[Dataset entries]
/-- The same for a fold that carries something beside the state. -/
theorem kept_foldPair {α β : Type} (f : State × β → α → State × β) (h : ∀ x a, (f x a).1.kept = x.1.kept) (l : List α)
    (x : State × β) : (l.foldl f x).1.kept = x.1.kept := by
  induction l generalizing x with
  | nil => rfl
  | cons a l ih => rw [List.foldl_cons, ih, h]
@[simp] theorem kept_mk {a0} {a1} {a2} {a3} {a4} {a5} {a6} {a7} {a8} {a9} {a10} {a11} {a12} {a13} {a14} {a15} {a16}
    {a17} {a18} {a19} {a20} {a21} {a22} {a23} {a24} {a25} {a26} {a27} {a28} {a29} {a30} {a31} {a32} {a33} {a34} {a35}
    {a36} {a37} {a38} {a39} {a40} {a41} {a42} {a43} {a44} {a45} {a46} {a47} {a48} {a49} {a50} {a51} {a52} {a53} {a54}
    {a55} {a56} {a57} {a58} {a59} {a60} {a61} {a62} {a63} {a64} {a65} {a66} {a67} {a68} {a69} {a70} {a71} {a72} {a73}
    {a74} {a75} {a76} {a77} {a78} {a79} {a80} {a81} {a82} {a83} {a84} {a85} {a86} {a87} {a88} {a89} {a90} {a91} {a92} :
    (State.mk a0 a1 a2 a3 a4 a5 a6 a7 a8 a9 a10 a11 a12 a13 a14 a15 a16 a17 a18 a19 a20 a21 a22 a23 a24 a25 a26 a27
    a28 a29 a30 a31 a32 a33 a34 a35 a36 a37 a38 a39 a40 a41 a42 a43 a44 a45 a46 a47 a48 a49 a50 a51 a52 a53 a54 a55
    a56 a57 a58 a59 a60 a61 a62 a63 a64 a65 a66 a67 a68 a69 a70 a71 a72 a73 a74 a75 a76 a77 a78 a79 a80 a81 a82 a83
    a84 a85 a86 a87 a88 a89 a90 a91 a92).kept =
    (a0, a43) := Eq.trans rfl rfl

@[simp] theorem kept_eta (s : State) : (s.pending, s.otp) = s.kept := Eq.trans rfl rfl

/-! ### Machine/Ops.lean -/

@[simp] theorem kept_State_setReg (s : State) (a : Nat) (v : Word) : (State.setReg s a v).kept = s.kept := by
  simp [State.setReg]

@[simp] theorem kept_State_setFld (s : State) (f : Fld) (v : Nat) : (State.setFld s f v).kept = s.kept := by
  simp [State.setFld]

@[simp] theorem kept_State_satInc (s : State) (f : Fld) : (State.satInc s f).kept = s.kept := by
  unfold State.satInc; (repeat' split) <;> simp

@[simp] theorem kept_State_satAdd (s : State) (f : Fld) (n : Nat) : (State.satAdd s f n).kept = s.kept := by
  simp [State.satAdd]

@[simp] theorem kept_State_wrapInc (s : State) (f : Fld) : (State.wrapInc s f).kept = s.kept := by
  simp [State.wrapInc]

@[simp] theorem kept_State_resetReg (s : State) (a : Nat) : (State.resetReg s a).kept = s.kept := by
  simp [State.resetReg]

/-! ### Machine/Host.lean -/

@[simp] theorem kept_State_setCore (s : State) (c : Nat) (x : SvCore) : (State.setCore s c x).kept = s.kept := by
  simp [State.setCore]

@[simp] theorem kept_raiseEvent (s : State) (n : Nat) : (raiseEvent s n).kept = s.kept := by
  simp [raiseEvent]

@[simp] theorem kept_twnEvent (old new : State) : (twnEvent old new).kept = new.kept := by
  unfold twnEvent; split <;> simp

@[simp] theorem kept_sendMsix (s : State) (v : Nat) : (sendMsix s v).kept = s.kept := by
  unfold sendMsix; (repeat' split) <;> simp

@[simp] theorem kept_bootEvent (s : State) : (bootEvent s).kept = s.kept := by
  unfold bootEvent; dsimp only; (repeat' split) <;> simp_all

/-! ### Machine/SelfFault.lean -/

@[simp] theorem kept_State_setNv (s : State) (n : BootNv) : (State.setNv s n).kept = s.kept := by
  simp [State.setNv]

@[simp] theorem kept_State_setBoot (s : State) (b : Nat) : (State.setBoot s b).kept = s.kept := by
  unfold State.setBoot; dsimp only; (repeat' split) <;> simp_all

@[simp] theorem kept_gated (s t : State) (a : Nat) (h : t.kept = s.kept) : (gated s a t).kept = s.kept := by
  unfold gated; split <;> simp [h]

@[simp] theorem kept_gatedBy (s t : State) (path : Path) (a : Nat) (h : t.kept = s.kept) : (gatedBy s path a t).kept = s.kept := by
  unfold gatedBy; split <;> simp [h]

@[simp] theorem kept_State_setDom (s : State) (d : Nat) (x : Dom) : (State.setDom s d x).kept = s.kept := by
  simp [State.setDom]

@[simp] theorem kept_passDom (s : State) (d : Nat) : (passDom s d).kept = s.kept := by
  unfold passDom; split <;> simp

@[simp] theorem kept_passTime (s : State) : (passTime s).kept = s.kept := by simp [passTime]

@[simp] theorem kept_State_setDomSt (s : State) (d v : Nat) : (State.setDomSt s d v).kept = s.kept := by
  unfold State.setDomSt; split <;> simp

@[simp] theorem kept_keepResid (old new : State) : (keepResid old new).kept = new.kept := by simp [keepResid]

@[simp] theorem kept_showSupplies (s : State) : (showSupplies s).kept = s.kept := by unfold showSupplies; split <;> simp

@[simp] theorem kept_State_survivors (s : State) : (State.survivors s).kept = s.kept := by
  simp [State.survivors]

@[simp] theorem kept_State_keepRws (old new : State) : (State.keepRws old new).kept = new.kept := by
  simp [State.keepRws]

@[simp] theorem kept_showRecs (s : State) (n : Nat) (l : List BootEntry) : (showRecs s n l).kept = s.kept := by
  induction l generalizing s n with
  | nil => rfl
  | cons e l ih => unfold showRecs; split <;> simp [ih]

@[simp] theorem kept_showGens (s : State) : (showGens s).kept = s.kept := by simp [showGens]

@[simp] theorem kept_showBoot (s : State) : (showBoot s).kept = s.kept := by simp [showBoot]

@[simp] theorem kept_showCause (s : State) (e : BootEntry) : (showCause s e).kept = s.kept := by
  simp [showCause]

@[simp] theorem kept_pushEntry (s : State) (e : BootEntry) : (pushEntry s e).kept = s.kept := by
  simp [pushEntry]

@[simp] theorem kept_pcieKeptOn (s : State) : (pcieKeptOn s).kept = s.kept := by simp [pcieKeptOn]

@[simp] theorem kept_phaseC1 (s : State) (own : Option BootEntry) : (phaseC1 s own).kept = s.kept := by
  simp [phaseC1]

@[simp] theorem kept_restart (s : State) (own : Option Nat) : (restart s own).kept = s.kept := by
  unfold restart; (repeat' split) <;> simp

@[simp] theorem kept_floatOutputs (s : State) : (floatOutputs s).kept = s.kept := by simp [floatOutputs]

@[simp] theorem kept_recordCause (s : State) (cause : Nat) (counted : Bool) (detail : Nat) : (recordCause s cause counted detail).kept = s.kept := by
  unfold recordCause; (repeat' split) <;> simp

@[simp] theorem kept_recordBrownout (s : State) : (recordBrownout s).kept = s.kept := by
  unfold recordBrownout; dsimp only; split <;> simp

@[simp] theorem kept_domsOff (s : State) (keep : List Nat) : (domsOff s keep).kept = s.kept := by
  unfold domsOff
  exact kept_foldl _ (fun s d => by split <;> simp) _ _

@[simp] theorem kept_showNoSessions (s : State) : (showNoSessions s).kept = s.kept := by simp [showNoSessions]

@[simp] theorem kept_sessionsStop (s : State) : (sessionsStop s).kept = s.kept := by simp [sessionsStop]

@[simp] theorem kept_startStub (s : State) : (startStub s).kept = s.kept := by
  unfold startStub; (repeat' split) <;> simp

@[simp] theorem kept_runStub (s : State) : (runStub s).kept = s.kept := by
  unfold runStub; (repeat' split) <;> simp

@[simp] theorem kept_enterCoppice (s : State) (reason : Nat) : (enterCoppice s reason).kept = s.kept := by
  simp [enterCoppice]

@[simp] theorem kept_enterWaitHost (s : State) : (enterWaitHost s).kept = s.kept := by simp [enterWaitHost]

@[simp] theorem kept_countFailure (s : State) (cause : Nat) (detail : Nat) : (countFailure s cause detail).kept = s.kept := by
  simp [countFailure]

@[simp] theorem kept_countedFailure (s : State) (cause : Nat) (detail : Nat) : (countedFailure s cause detail).kept = s.kept := by
  unfold countedFailure; dsimp only; (repeat' split) <;> simp_all

@[simp] theorem kept_markFault (s : State) : (markFault s).kept = s.kept := by simp [markFault]

@[simp] theorem kept_holdFault (s : State) (cause : Nat) (detail : Nat) : (holdFault s cause detail).kept = s.kept := by
  unfold holdFault; dsimp only; (repeat' split) <;> simp

@[simp] theorem kept_faultActs (s : State) (cause : Nat) (detail : Nat) : (faultActs s cause detail).kept = s.kept := by
  unfold faultActs; dsimp only; (repeat' split) <;> simp

@[simp] theorem kept_raiseFault (s : State) (cause : Nat) (detail : Nat) : (raiseFault s cause detail).kept = s.kept := by
  unfold raiseFault; split <;> simp

@[simp] theorem kept_recordEngFault (s : State) (c : Nat) (kind : Nat) (unit : Nat) (addr : Nat) (cycle : Nat) (inj : Bool) : (recordEngFault s c kind unit addr cycle inj).kept = s.kept := by
  unfold recordEngFault; (repeat' split) <;> simp

@[simp] theorem kept_clusterFault (s : State) (c : Nat) (kind : Nat) (unit : Nat) (addr : Nat) (cycle : Nat) (inj : Bool) : (clusterFault s c kind unit addr cycle inj).kept = s.kept := by
  simp [clusterFault]

/-! ### Machine/EngineCore.lean -/

@[simp] theorem kept_State_setEngine (s : State) (e : Nat) (x : Engine) : (State.setEngine s e x).kept = s.kept := by
  simp [State.setEngine]

@[simp] theorem kept_State_setEngState (s : State) (e : Nat) (v : Nat) : (State.setEngState s e v).kept = s.kept := by
  simp [State.setEngState]

@[simp] theorem kept_correctedError (s : State) (e : Nat) (data : Bool) : (correctedError s e data).kept = s.kept := by
  simp [correctedError]

@[simp] theorem kept_queueWriteBack (s : State) (e : Nat) (a : Nat) : (queueWriteBack s e a).kept = s.kept := by
  unfold queueWriteBack; dsimp only; (repeat' split) <;> simp_all

@[simp] theorem kept_disarm (s : State) (e : Nat) : (disarm s e).kept = s.kept := by simp [disarm]

@[simp] theorem kept_fetchFinding (s : State) (e : Nat) (f : Fetch) : (fetchFinding s e f).kept = s.kept := by
  unfold fetchFinding; (repeat' split) <;> simp

@[simp] theorem kept_fetchWord (s : State) (e : Nat) (f : Fetch) : (fetchWord s e f).kept = s.kept := by
  unfold fetchWord; dsimp only; (repeat' split) <;> simp_all

@[simp] theorem kept_issueSlots (s : State) (e : Nat) (slots : List Slot) : (issueSlots s e slots).kept = s.kept := by
  simp [issueSlots]

@[simp] theorem kept_slotOp (s : State) (e : EngNo) (i : Instr) (slots : List Slot) (f : Engine → Engine) : (slotOp s e i slots f).kept = s.kept := by
  unfold slotOp; (repeat' split) <;> simp

@[simp] theorem kept_endCycle (s : State) (e : Nat) : (endCycle s e).kept = s.kept := by simp [endCycle]

@[simp] theorem kept_openCycle (s : State) (e : Nat) (f : Fetch) : (openCycle s e f).kept = s.kept := by
  unfold openCycle; (repeat' split) <;> simp

/-! ### Machine/Params.lean -/

@[simp] theorem kept_State_setFlip (s : State) (b : Nat) (v : Nat) : (State.setFlip s b v).kept = s.kept := by
  simp [State.setFlip]

@[simp] theorem kept_putEngineCopy (s : State) (e : Nat) (p : Nat) (c : Nat) (w : Nat) (v : Word) : (putEngineCopy s e p c w v).kept = s.kept := by
  simp [putEngineCopy]

@[simp] theorem kept_writeCopy (s : State) (c : Nat) (b : Nat) (w : Nat) (v : Word) : (writeCopy s c b w v).kept = s.kept := by
  unfold writeCopy; dsimp only; (repeat' split) <;> simp_all

@[simp] theorem kept_writeBoth (s : State) (b : Nat) (w : Nat) (v : Word) : (writeBoth s b w v).kept = s.kept := by
  simp [writeBoth]

/-! ### Machine/Delay.lean -/

@[simp] theorem kept_State_setAge (s : State) (r : LineRec) (v : Nat) : (State.setAge s r v).kept = s.kept := by
  simp [State.setAge]

@[simp] theorem kept_putLineWord (s : State) (r : LineRec) (p : Nat) (v : Word) : (putLineWord s r p v).kept = s.kept := by
  unfold putLineWord; (repeat' split) <;> simp

@[simp] theorem kept_pointCheck (s : State) (e : Nat) (r : LineRec) (j : Nat) (x1 : Ecc) : (pointCheck s e r j x1).kept = s.kept := by
  unfold pointCheck; (repeat' split) <;> simp

@[simp] theorem kept_burstCheck (s : State) (e : Nat) (r : LineRec) (tp : Nat) (j : Nat) : (burstCheck s e r tp j).kept = s.kept := by
  unfold burstCheck; dsimp only; (repeat' split) <;> simp_all

@[simp] theorem kept_tapChecks (s : State) (e : Nat) (w : Word) (ecc : List Ecc) : (tapChecks s e w ecc).kept = s.kept := by
  unfold tapChecks; (repeat' split) <;> simp

/-! ### Machine/EngineX.lean -/

@[simp] theorem kept_xOp (e : EngNo) (i : Instr) (f : Engine → Engine) (s : State) : (xOp e i f s).kept = s.kept := by
  simp [xOp]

TRY IT
Among the records above, extract exactly the lines from the line with "c b w v).kept = s.kept := by" to the line with "unfold putLineWord; (repeat'", both lines included, and leave out the rest.

ANSWER TO THIS PROBLEM
@[simp] theorem kept_writeCopy (s : State) (c : Nat) (b : Nat) (w : Nat) (v : Word) : (writeCopy s c b w v).kept = s.kept := by
  unfold writeCopy; dsimp only; (repeat' split) <;> simp_all

@[simp] theorem kept_writeBoth (s : State) (b : Nat) (w : Nat) (v : Word) : (writeBoth s b w v).kept = s.kept := by
  simp [writeBoth]

/-! ### Machine/Delay.lean -/

@[simp] theorem kept_State_setAge (s : State) (r : LineRec) (v : Nat) : (State.setAge s r v).kept = s.kept := by
  simp [State.setAge]

@[simp] theorem kept_putLineWord (s : State) (r : LineRec) (p : Nat) (v : Word) : (putLineWord s r p v).kept = s.kept := by
  unfold putLineWord; (repeat' split) <;> simp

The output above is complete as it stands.